Türkiye’de birinci kere tespit edilen Asya uzun boynuzlu kenesi (Haemaphysalis longicornis) hakkında açıklamalarda bulunan Tokat Gaziosmanpaşa Üniversitesi Fen-Edebiyat Fakültesi Biyoloji Kısım Lideri Prof. Dr. Adem Keskin, şu an için ülkemizde tespit bu çeşide ilişkin örneklerin rastgele bir hastalık etkeni taşıdığına dair bilimsel bir bilgi bulunmadığını belirtti. Keskin, kenenin sonlu bir bölgede bulunduğunu, vatandaşlara panik yapmamaları davetinde bulundu. Kenelerin tabiatta birçok canlıdan kan emerek ömrünü sürdüren dış parazitler olduğunu hatırlatan Prof. Dr. Keskin, bu nedenle hastalık taşıma potansiyeline sahip olsalar da, her vakit hastalığı bulaştırma da rol alacağı manasına gelmediğini vurguladı. Türkiye’de yaygın olarak bilinen Kırım Kongo Kanamalı Ateşi (KKKA) hastalığının ana taşıyıcısının "Hyalomma marginatum" isimli kene çeşidi olduğunu tabir eden Keskin, bu virüsün dünya genelinde 30’dan fazla kene çeşidinde tespit edilebildiğini lakin bunların hepsinin bulaştırıcı olmadıklarını belirtti.

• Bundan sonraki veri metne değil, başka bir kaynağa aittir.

theorem cutTo_taken (s : State) (d : Dir) (n : Fin 17) (i0 cut : Int) : CutTaken d n i0 cut s (s.cutTo d n i0 cut) := by
  obtain ⟨l, g, heq, hramp, hcut, hother, hgov⟩ := cutTo_outcome s d n i0 cut
  have htaken : ∀ u : State, u.slots = l → u.gov = g →
      OnlyStatusCounts [Reg.CHAN_GAIN_CLAMP_COUNT d] s { u with slots := s.slots, gov := s.gov } → CutTaken d n i0 cut s u := by
    rintro u rfl rfl hframe
    have hgoal := congrArg Ramp.goal hramp
    exact ⟨hgoal, hcut.trans (congrArg some hgoal.symm), congrArg Ramp.base hramp, congrArg Ramp.start hramp, congrArg Ramp.stop hramp, hgov,
      fun m hm => hother m (Fin.val_ne_of_ne hm), hframe⟩
  rcases heq with heq | heq
  · exact heq ▸ htaken _ rfl rfl ⟨rfl, countParts_refl s, fun _ _ => rfl⟩
  · exact heq ▸ htaken _ rfl rfl (clampNote_onlyStatusCounts s d l g)

end Sys2Proof.Machine

open Sys2Proof Sys2Proof.Machine

/-- Settles O36: a critical block above its limits replaces the ramp (`cutTo_taken`), the goal being the least of the branches' gains at
L2_eff (`minOver_least`); any other block leaves the state (`fastCut_of_off`, `fastCut_of_on`). -/
theorem fastCutActs : Obligations.FastCutActs := by
  unfold Obligations.FastCutActs
  intro s d n i0 pin0 pin1 flagged hup
  classical
  let b : CutBlock := { i0 := i0, pin0 := pin0, pin1 := pin1, flagged := flagged }
  refine ⟨fun hon hcrit hhigh => ⟨_, rfl, ?_⟩, fun hnot => ⟨_, rfl, ?_⟩⟩
  · obtain ⟨hgoal, hrest⟩ := cutTo_taken s d n (s.cutAt d n b) (s.cutGain d n b)
    obtain ⟨hbound, t, ht, heq⟩ := minOver_least (txBr_ne_nil s d) (s.cutTop d n b) 0
    rw [show fastCut d n i0 pin0 pin1 flagged s = _ from (fastCut_of_on b hup hon).trans (if_pos ⟨hcrit, hhigh⟩)]
    exact ⟨fun t ht => hgoal.trans_le (hbound t ht), ⟨t, ht, hgoal.trans heq⟩, hrest⟩
  · by_cases hon : s.cutOn d n
    · refine (fastCut_of_on b hup hon).trans (if_neg fun ⟨hcrit, hhigh⟩ => ?_)
      rcases hnot with h | h | h
      · exact h hon
      · exact h hcrit
      · exact h hhigh
    · exact fastCut_of_off b hon
end

section
/-! SUPPORT. The writes of the governors' registers (R198): what the protection of service answers to each, what a stored and what a refused
write leave, and the statement about GOV_WRITE. -/

namespace Sys2Proof.Machine

/-! ### WRITE_STATUS -/

/-- What WRITE_STATUS shows of a write with result r. -/
def govStatus (w : GovReg) (g r : Nat) : Nat := r + 4 * govRegShown w g + 256 * govRegNum w

/-- The state in which WRITE_STATUS shows the write. -/
def State.govShown (s : State) (d : Dir) (w : GovReg) (g r : Nat) : State := s.setSt (Reg.GOV_WRITE_STATUS d) (govStatus w g r)

theorem govStatus_lt (w : GovReg) (g : Fin 16) {r : Nat} (h : r < 4) : govStatus w g r < 2 ^ 32 := by
  have hg : govRegShown w g ≤ g := by unfold govRegShown; split <;> omega
  have hw : govRegNum w ≤ 8 := by cases w <;> decide
  unfold govStatus
  omega

theorem govShown_st_same (s : State) (d : Dir) (w : GovReg) (g : Fin 16) {r : Nat} (h : r < 4) :
    (s.govShown d w g r).st (Reg.GOV_WRITE_STATUS d) = govStatus w g r :=
  (st_setSt_same _ _ _).trans (Nat.mod_eq_of_lt (govStatus_lt w g h))

theorem govShown_onlyStatus (s : State) (d : Dir) (w : GovReg) (g r : Nat) : OnlyStatus [Reg.GOV_WRITE_STATUS d] s (s.govShown d w g r) :=
  setSt_onlyStatus s _ _

/-! ### A stored write -/

theorem wrc_eq (s : State) (a n : Nat) :
    s.wrc a n = { s with cfg := (s.wr a n).cfg, sys := { s.sys with check := (s.wrc a n).sys.check } } := by
  have htouch : ∀ x : State, x.touch = { x with sys := { x.sys with check := x.touch.sys.check } } := fun x => by
    unfold State.touch
    split <;> rfl
  unfold State.wrc
  dsimp only
  split
  · exact htouch _
  · rfl

/-- A write from outside stores its value, after a change of status registers. -/
theorem wrc_stores {A : List Nat} {s x : State} (a : Nat) (v : Word) (h : OnlyStatus A s x) : Stores a v A s (x.wrc a v.toNat) := by
  obtain ⟨heq, hst⟩ := h
  refine ⟨?_, fun b hb => (st_of_sts (wrc_sts x a v.toNat) b).trans (hst b hb)⟩
  rw [wrc_eq, heq]
  rfl

theorem govStore_stores (s : State) (d : Dir) (w : GovReg) (g : Fin 16) (v : Word) :
    let t := (s.govShown d w g 0).wrc (govRegAddr d w g) v.toNat
    Stores (govRegAddr d w g) v [Reg.GOV_WRITE_STATUS d] s t ∧ t.st (Reg.GOV_WRITE_STATUS d) = govStatus w g 0 :=
  ⟨wrc_stores _ v (govShown_onlyStatus s d w g 0), (st_of_sts (wrc_sts _ _ _) _).trans (govShown_st_same s d w g (by decide))⟩

/-! ### A refused write -/

/-- The state after a refused write of a governor's register. -/
def State.govRefuse (s : State) (d : Dir) (w : GovReg) (r : Nat) : State :=
  if r = 3 ∧ w = .target then (s.raise (15 + d.num) 25).lockActs 2 d.num 3 else s.raise (15 + d.num) 25

/-- The write is refused: its result shows, its source counts, and nothing else has changed but what the lock page's consumers have acted
on. -/
def GovRefuses (d : Dir) (w : GovReg) (g r : Nat) (s t : State) : Prop :=
  t.st (Reg.GOV_WRITE_STATUS d) = govStatus w g r ∧ Counts (15 + d.num) 25 s t ∧
  OnlyStatusCounts [Reg.GOV_WRITE_STATUS d] s { t with lock := s.lock }

theorem govRefuse_keeps {β : Type} (p : State → β) (hlock : ∀ s l, p { s with lock := l } = p s) (hraise : ∀ s, p (s.raise 22 13) = p s)
    (s : State) (d : Dir) (w : GovReg) (r : Nat) : p (s.govRefuse d w r) = p (s.raise (15 + d.num) 25) := by
  unfold State.govRefuse
  split
  · exact lockActs_keeps p hlock hraise _ 2 d.num 3
  · rfl

theorem govRefuse_sts (s : State) (d : Dir) (w : GovReg) (r : Nat) : (s.govRefuse d w r).sts = s.sts :=
  govRefuse_keeps State.sts (fun _ _ => rfl) (fun _ => rfl) s d w r

theorem govRefuse_counts {s x : State} (d : Dir) (w : GovReg) (r : Nat) (h : x.flt = s.flt) : Counts (15 + d.num) 25 s (x.govRefuse d w r) := by
  have hd := dirNum_lt d
  have hc : ¬chained (32 * (15 + d.num) + 25) := by unfold chained; omega
  have hkeep : ∀ y : State, (y.raise 22 13).flt.source (15 + d.num) 25 = y.flt.source (15 + d.num) 25 :=
    fun y => raise_source_ne y _ _ 22 13 none hc (by omega)
  have hsource := govRefuse_keeps (fun y => y.flt.source (15 + d.num) 25) (fun _ _ => rfl) hkeep x d w r
  have hcount := raise_counts_of_flt (15 + d.num) 25 none hc (by simp; omega) h
  rwa [Counts, hsource]

theorem uncounted_govRefuse (s x : State) (d : Dir) (w : GovReg) (r : Nat) :
    State.uncounted { x.govRefuse d w r with lock := s.lock } = State.uncounted { x with lock := s.lock } :=
  have hraise : ∀ (y : State) b n, State.uncounted { y.raise b n with lock := s.lock } = State.uncounted { y with lock := s.lock } :=
    fun y _ _ => Prod.ext rfl (raiseEvs_fixed y _)
  (govRefuse_keeps (fun y => State.uncounted { y with lock := s.lock }) (fun _ _ => rfl) (fun y => hraise y 22 13) x d w r).trans
    (hraise x _ _)

theorem uncounted_setSt (s : State) (a n : Nat) : State.uncounted { s.setSt a n with lock := s.lock } = s.uncounted := rfl

theorem govRefuse_refuses (s : State) (d : Dir) (w : GovReg) (g : Fin 16) {r : Nat} (h : r < 4) :
    GovRefuses d w g r s ((s.govShown d w g r).govRefuse d w r) := by
  obtain ⟨-, hst⟩ := govShown_onlyStatus s d w g r
  have hrest := (uncounted_govRefuse s (s.govShown d w g r) d w r).trans (uncounted_setSt s _ _)
  refine ⟨?_, govRefuse_counts d w r (setSt_flt s _ _), onlyStatusCounts_of_uncounted hrest fun a ha => ?_⟩
  · exact (st_of_sts (govRefuse_sts _ d w r) _).trans (govShown_st_same s d w g h)
  · exact (st_of_sts (govRefuse_sts _ d w r) a).trans (hst a ha)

Prof. Dr. Keskin; "Bir kenede hastalık etkeninin bulunması, onun hastalık bulaştıracağı manasına gelmez"
Dünyada binden fazla kene çeşidi bulunduğunu belirten Keskin, "Keneler parazit canlılardır ve hastalık bulaştırma potansiyeli olan parazitlerdir. Fakat bir kenede hastalık etkeninin bulunması, onun hastalık bulaştıracağı manasına gelmez" dedi.
"Şu anda bu yeni tespit edilen tıbbın (Haemaphysalis longicornis) KKKA üzere önemli bir hastalık bulaştırdığına dair rastgele bir bulgu yok"

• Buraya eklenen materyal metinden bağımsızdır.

-- ==== Sys2Proof/Machine/Registers.lean ====
section
/-!
DEFINITION. The register tables of the spec: one `R.<REGISTER>` per register (its BAR0 offset under R16, its instances,
its fields with their access types of R17, ranges and reset values), one `F.<REGISTER>_<FIELD>` per field, and one
`K.<REGISTER>_<FLAG>` per W1C flag with its event count (R22) and its interrupt vector (R658).
-/

namespace Sys2Proof.Machine

/-- The access types of R17. -/
inductive Access where
  | ro | rw | rwl | wo | w1c | w1s | rws
  deriving DecidableEq, Repr

/-- One field of a register: where it sits, its type, and the range a write of it must keep to (R652). -/
structure Field where
  lo : Nat
  w : Nat
  acc : Access
  min : Nat := 0
  max : Nat := 2 ^ w - 1
  deriving DecidableEq, Repr

/-- One register of the spec with all its instances (R15, R16).
`n1`, `s1` count and space its block instances, `n2`, `s2` the registers of one instance; `quarter` is the bit at which
instance ÷ 4 stands at reset; only the first `nReset` registers of an instance have the reset value; `align` holds the
low bits a write must leave 0 (R652); `lock` is the offset (in instance `i`, `j`) and bit of the block lock (R18). -/
structure Reg where
  base : Nat
  n1 : Nat := 1
  s1 : Nat := 0
  n2 : Nat := 1
  s2 : Nat := 0
  wide : Bool := false
  remote : Bool := false
  reset : Nat := 0
  quarter : Option Nat := none
  nReset : Nat := 65536
  align : Nat := 0
  lock : Option (Nat × Nat) := none
  fields : List Field
  deriving DecidableEq, Repr

/-- A named field: its register, its lowest bit and its width. -/
structure Fld where
  reg : Reg
  lo : Nat
  w : Nat
  deriving DecidableEq, Repr

/-- Offset of instance `i`, register `j` (R16). The remote touch inputs 2 to 5 stand at a stride of their own. -/
def Reg.addr (r : Reg) (i j : Nat) : Nat :=
  (if r.remote && decide (2 ≤ i) then r.base + 0x20000 + (i - 2) * 0x100 else r.base + i * r.s1) + j * r.s2

/-- The value of instance `i`, register `j` at reset, as the spec's tables state it. -/
def Reg.resetValue (r : Reg) (i j : Nat) : BitVec 64 :=
  BitVec.ofNat 64 ((if j < r.nReset then r.reset else 0) +
    (match r.quarter with | none => 0 | some b => (i / 4) <<< b))

namespace R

Yeni tespit edilen "Haemaphysalis longicornis" çeşidi için şimdi rastgele bir bilimsel çalışmanın yapılmadığını tabir eden Keskin, mevzuyla ilgili projelerin hazırlandığını ve Tokat Gaziosmanpaşa Üniversitesi tarafından desteklenen çalışmalar kapsamında toplanılan kenelerde patojen taraması yapılacağını söyledi. Bu taramalarla, kelam konusu kene cinsinde patojen taraması yapılacak. "Şu anda bu yeni çeşidin KKKA üzere önemli bir hastalık bulaştırdığına dair rastgele bir risk kelam konusu değil. Ülkemizde bu hususta net bir bulgu yok. İlgili kurumlarla temas halindeyiz, iş birliği içinde yapılacak bilimsel araştırmalar sonuçlandığında kamuoyuyla şeffaf formda paylaşacağız" diyen Prof. Dr. Keskin, yapılan çalışmalar tamamlanmadan kesin yargılarda bulunmanın hakikat olmadığını da kelamlarına ekledi.